(Excerpts from a dataset)
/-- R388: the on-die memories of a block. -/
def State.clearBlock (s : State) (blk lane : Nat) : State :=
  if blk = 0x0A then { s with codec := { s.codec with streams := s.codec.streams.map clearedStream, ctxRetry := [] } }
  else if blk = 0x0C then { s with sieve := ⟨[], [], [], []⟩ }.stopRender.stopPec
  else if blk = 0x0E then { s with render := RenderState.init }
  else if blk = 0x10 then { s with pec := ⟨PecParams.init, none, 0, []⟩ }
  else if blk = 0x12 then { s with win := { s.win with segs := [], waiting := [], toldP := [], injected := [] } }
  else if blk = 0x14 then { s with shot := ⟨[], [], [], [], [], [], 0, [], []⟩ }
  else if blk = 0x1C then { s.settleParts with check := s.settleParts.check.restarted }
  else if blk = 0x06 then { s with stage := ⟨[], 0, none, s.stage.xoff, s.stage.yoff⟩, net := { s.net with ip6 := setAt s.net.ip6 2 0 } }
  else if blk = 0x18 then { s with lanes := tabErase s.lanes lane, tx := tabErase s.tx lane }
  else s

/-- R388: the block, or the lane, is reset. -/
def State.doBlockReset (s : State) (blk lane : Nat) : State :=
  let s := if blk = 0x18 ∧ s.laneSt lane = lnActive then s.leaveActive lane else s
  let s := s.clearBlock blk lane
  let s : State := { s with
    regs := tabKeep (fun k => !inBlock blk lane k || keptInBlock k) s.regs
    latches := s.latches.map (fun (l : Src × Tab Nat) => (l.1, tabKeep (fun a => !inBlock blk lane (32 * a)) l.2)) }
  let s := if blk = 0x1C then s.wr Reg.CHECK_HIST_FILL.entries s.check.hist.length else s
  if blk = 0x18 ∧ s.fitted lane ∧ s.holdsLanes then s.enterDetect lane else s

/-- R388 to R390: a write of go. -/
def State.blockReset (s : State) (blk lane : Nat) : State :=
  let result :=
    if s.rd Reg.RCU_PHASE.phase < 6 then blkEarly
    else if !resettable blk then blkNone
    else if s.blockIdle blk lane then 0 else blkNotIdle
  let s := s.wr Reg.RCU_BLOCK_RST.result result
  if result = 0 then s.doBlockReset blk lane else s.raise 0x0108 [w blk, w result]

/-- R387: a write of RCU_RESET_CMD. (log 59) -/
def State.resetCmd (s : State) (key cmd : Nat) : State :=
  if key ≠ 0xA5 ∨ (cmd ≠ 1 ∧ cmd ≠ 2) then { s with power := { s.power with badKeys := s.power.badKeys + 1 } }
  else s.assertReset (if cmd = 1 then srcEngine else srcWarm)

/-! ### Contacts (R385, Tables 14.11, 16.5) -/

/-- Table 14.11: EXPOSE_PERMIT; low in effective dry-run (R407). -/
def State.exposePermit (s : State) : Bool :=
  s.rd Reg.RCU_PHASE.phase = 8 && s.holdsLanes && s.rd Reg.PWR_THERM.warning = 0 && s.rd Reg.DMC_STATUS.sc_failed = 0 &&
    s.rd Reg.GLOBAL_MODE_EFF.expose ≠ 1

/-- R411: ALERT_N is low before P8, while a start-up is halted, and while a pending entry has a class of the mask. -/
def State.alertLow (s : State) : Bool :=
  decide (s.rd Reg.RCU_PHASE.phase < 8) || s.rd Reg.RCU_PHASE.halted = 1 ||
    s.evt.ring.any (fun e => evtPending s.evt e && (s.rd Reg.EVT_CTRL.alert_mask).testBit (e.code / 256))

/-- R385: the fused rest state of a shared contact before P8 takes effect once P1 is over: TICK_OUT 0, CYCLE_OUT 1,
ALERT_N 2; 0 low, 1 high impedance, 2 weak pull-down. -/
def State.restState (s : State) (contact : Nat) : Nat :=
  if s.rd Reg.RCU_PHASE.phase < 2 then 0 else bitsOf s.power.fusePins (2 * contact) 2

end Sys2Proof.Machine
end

==

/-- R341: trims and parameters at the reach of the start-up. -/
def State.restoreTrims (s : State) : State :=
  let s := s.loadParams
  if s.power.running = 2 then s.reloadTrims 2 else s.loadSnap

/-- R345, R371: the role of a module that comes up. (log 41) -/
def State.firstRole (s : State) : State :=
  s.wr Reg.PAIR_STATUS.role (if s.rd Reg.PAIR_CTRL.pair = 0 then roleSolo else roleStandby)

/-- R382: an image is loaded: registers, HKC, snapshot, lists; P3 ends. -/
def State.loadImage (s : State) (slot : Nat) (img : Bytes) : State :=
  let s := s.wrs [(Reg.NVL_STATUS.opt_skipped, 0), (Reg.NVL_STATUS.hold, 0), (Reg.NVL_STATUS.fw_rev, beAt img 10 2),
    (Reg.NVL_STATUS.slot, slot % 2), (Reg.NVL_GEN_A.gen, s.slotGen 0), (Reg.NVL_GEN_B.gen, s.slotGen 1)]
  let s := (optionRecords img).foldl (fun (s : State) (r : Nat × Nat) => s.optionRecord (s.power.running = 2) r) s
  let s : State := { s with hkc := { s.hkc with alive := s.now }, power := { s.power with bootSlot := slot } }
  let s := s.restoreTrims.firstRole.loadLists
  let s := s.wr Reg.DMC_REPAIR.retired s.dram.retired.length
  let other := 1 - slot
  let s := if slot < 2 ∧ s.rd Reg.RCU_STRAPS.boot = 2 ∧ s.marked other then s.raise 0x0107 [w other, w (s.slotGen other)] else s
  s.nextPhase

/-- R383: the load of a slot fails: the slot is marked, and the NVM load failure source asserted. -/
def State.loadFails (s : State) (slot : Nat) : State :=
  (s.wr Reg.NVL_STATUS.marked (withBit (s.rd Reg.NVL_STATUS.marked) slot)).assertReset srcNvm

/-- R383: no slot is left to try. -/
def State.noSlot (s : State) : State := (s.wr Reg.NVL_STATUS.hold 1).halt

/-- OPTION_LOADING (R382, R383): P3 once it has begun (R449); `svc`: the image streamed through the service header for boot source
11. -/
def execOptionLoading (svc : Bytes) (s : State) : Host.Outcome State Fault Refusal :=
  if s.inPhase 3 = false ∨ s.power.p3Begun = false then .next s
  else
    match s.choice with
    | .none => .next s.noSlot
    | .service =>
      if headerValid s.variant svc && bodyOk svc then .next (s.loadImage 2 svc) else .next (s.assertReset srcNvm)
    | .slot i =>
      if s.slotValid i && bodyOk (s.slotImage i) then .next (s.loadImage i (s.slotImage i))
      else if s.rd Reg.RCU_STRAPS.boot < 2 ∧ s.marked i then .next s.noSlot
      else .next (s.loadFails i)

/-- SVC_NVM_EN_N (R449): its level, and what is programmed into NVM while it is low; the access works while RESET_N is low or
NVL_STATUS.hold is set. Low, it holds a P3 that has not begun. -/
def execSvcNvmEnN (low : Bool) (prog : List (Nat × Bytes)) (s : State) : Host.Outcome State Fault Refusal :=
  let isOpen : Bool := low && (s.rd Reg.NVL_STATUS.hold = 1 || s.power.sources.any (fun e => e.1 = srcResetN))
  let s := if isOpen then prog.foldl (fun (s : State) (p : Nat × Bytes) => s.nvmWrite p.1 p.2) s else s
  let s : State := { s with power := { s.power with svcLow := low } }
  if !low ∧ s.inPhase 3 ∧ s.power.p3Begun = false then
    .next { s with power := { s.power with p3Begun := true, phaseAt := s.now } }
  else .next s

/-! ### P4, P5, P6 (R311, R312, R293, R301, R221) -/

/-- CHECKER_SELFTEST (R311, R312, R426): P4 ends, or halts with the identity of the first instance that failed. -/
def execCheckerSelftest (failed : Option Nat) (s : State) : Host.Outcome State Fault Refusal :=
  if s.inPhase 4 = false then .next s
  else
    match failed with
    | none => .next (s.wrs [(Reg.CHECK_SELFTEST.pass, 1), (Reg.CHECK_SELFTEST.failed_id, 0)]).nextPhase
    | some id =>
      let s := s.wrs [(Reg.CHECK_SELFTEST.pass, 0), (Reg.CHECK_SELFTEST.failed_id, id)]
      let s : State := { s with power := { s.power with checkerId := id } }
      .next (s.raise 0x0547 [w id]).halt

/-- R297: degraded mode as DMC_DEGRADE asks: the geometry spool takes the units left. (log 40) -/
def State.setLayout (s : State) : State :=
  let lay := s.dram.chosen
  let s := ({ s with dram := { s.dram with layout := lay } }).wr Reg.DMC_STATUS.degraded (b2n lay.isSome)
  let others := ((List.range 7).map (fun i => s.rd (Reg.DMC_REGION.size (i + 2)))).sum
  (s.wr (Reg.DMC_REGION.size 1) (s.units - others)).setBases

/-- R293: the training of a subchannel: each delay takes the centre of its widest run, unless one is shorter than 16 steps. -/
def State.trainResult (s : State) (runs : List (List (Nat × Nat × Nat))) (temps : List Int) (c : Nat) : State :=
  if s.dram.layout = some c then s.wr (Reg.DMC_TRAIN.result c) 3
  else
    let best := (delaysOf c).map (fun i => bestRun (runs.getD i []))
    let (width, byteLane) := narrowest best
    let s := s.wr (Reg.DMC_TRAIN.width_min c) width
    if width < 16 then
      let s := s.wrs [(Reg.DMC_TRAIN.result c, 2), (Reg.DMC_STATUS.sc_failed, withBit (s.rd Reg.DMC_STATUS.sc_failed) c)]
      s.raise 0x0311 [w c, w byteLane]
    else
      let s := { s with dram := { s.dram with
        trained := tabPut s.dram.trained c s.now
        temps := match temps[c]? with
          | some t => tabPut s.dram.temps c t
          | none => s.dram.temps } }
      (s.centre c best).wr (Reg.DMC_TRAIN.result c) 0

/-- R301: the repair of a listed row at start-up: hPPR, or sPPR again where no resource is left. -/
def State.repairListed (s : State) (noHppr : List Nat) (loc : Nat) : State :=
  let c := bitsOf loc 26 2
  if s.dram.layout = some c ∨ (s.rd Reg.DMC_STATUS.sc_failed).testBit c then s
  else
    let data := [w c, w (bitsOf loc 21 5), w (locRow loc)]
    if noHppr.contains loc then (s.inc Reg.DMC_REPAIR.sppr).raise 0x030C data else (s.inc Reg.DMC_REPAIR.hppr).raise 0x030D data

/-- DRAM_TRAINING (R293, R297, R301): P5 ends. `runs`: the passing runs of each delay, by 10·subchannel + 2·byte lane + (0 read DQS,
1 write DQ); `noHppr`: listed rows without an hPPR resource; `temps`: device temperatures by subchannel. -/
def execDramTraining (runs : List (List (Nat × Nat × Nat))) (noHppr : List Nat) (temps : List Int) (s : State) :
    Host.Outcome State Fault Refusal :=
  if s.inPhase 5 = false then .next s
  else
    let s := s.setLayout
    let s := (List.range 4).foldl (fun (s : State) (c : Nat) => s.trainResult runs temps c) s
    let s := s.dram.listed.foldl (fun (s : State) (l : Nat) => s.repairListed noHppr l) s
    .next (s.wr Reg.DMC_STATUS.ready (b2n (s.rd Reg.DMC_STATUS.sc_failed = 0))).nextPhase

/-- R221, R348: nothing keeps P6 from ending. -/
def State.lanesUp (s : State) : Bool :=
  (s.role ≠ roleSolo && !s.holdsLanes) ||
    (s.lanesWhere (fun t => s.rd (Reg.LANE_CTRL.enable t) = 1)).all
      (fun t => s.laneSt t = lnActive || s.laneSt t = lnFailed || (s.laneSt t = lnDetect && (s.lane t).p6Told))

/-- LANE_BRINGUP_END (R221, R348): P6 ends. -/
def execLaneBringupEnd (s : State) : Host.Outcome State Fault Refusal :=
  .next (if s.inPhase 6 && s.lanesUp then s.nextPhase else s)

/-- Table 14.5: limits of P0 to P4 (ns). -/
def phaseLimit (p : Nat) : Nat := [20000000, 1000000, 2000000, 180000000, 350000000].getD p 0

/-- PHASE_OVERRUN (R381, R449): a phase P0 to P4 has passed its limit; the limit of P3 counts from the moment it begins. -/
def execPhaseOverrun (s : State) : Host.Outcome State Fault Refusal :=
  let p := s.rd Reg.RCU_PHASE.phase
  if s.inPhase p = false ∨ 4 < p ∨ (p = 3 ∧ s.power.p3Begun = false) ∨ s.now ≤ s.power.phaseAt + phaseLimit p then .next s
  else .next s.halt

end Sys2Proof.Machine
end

==

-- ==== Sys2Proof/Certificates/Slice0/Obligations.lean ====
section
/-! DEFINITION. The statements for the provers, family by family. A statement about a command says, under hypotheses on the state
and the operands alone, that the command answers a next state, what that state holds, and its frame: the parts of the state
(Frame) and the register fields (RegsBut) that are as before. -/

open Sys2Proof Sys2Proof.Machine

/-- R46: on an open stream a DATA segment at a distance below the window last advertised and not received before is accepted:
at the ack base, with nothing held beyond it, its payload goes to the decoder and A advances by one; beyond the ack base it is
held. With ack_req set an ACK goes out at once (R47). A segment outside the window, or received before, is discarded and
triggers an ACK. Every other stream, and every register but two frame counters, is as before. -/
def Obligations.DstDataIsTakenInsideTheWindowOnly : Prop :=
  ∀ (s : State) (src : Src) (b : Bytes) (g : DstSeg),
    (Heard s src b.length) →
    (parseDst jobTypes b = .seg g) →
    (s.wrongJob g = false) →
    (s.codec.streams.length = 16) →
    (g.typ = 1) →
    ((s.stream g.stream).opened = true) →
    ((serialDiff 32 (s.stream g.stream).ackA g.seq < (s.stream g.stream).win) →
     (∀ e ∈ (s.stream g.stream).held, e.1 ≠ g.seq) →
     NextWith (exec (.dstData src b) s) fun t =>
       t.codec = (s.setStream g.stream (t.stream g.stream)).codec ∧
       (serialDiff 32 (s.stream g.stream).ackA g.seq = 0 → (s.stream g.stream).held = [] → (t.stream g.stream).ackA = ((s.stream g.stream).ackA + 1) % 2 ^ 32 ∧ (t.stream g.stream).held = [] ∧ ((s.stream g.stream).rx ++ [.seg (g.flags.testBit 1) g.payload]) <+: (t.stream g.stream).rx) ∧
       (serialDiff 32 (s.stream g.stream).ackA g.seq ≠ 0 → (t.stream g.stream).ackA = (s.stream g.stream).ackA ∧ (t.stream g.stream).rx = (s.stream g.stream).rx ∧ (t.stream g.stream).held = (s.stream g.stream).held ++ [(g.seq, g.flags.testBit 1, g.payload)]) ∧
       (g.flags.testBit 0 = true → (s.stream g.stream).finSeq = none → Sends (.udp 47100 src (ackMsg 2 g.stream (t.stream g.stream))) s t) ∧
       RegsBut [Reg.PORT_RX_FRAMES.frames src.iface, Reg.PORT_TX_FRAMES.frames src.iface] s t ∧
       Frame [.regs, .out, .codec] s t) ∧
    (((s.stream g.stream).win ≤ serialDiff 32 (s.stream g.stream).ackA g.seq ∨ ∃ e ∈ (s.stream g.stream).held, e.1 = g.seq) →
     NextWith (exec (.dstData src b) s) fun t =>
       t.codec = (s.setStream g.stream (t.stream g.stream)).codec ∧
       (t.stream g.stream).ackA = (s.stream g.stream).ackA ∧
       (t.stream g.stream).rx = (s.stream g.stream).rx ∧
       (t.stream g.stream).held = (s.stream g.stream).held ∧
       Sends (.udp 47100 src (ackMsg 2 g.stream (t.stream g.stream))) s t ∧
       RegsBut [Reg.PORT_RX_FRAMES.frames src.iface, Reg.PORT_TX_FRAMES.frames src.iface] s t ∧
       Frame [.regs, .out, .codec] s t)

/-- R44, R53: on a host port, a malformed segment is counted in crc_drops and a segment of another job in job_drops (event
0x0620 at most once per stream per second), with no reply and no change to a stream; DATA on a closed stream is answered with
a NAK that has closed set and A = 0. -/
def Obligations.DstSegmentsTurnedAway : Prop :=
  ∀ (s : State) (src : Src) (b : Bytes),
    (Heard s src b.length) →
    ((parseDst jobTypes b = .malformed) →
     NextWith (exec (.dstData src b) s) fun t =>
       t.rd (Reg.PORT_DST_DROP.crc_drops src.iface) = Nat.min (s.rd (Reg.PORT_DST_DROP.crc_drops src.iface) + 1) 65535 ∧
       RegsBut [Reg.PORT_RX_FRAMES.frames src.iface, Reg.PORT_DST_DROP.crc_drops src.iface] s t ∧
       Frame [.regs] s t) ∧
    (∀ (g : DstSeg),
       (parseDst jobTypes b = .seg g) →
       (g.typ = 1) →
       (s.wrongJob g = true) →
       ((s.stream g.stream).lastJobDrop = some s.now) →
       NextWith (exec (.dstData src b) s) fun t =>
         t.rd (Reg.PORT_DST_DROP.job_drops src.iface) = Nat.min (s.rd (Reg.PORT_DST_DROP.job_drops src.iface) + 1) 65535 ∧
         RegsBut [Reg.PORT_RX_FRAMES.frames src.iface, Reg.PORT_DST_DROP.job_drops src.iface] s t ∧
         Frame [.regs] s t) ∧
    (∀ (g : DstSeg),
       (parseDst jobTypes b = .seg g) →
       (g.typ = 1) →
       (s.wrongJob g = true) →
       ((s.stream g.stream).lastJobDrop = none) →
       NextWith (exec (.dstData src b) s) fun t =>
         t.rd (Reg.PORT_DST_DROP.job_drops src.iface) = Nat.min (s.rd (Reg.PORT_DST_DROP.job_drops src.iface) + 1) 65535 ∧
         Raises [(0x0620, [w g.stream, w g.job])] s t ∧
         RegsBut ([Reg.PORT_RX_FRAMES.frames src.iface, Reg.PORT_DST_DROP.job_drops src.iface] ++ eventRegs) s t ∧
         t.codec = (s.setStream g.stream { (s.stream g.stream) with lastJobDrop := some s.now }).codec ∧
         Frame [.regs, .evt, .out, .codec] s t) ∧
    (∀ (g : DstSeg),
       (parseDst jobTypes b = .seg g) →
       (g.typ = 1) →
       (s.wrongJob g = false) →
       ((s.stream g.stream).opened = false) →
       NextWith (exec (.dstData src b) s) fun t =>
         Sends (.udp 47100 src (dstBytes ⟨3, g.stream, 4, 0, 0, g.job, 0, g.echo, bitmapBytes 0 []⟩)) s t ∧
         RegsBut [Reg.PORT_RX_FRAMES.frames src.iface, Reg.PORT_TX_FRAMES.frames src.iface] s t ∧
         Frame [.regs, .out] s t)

- **WHAT YOU SHOULD DO**: Copy out each line carrying the string "runs" from the data.

- **TASK SOLUTION**:
def State.trainResult (s : State) (runs : List (List (Nat × Nat × Nat))) (temps : List Int) (c : Nat) : State :=
    let best := (delaysOf c).map (fun i => bestRun (runs.getD i []))
/-- DRAM_TRAINING (R293, R297, R301): P5 ends. `runs`: the passing runs of each delay, by 10·subchannel + 2·byte lane + (0 read DQS,
def execDramTraining (runs : List (List (Nat × Nat × Nat))) (noHppr : List Nat) (temps : List Int) (s : State) :
    let s := (List.range 4).foldl (fun (s : State) (c : Nat) => s.trainResult runs temps c) s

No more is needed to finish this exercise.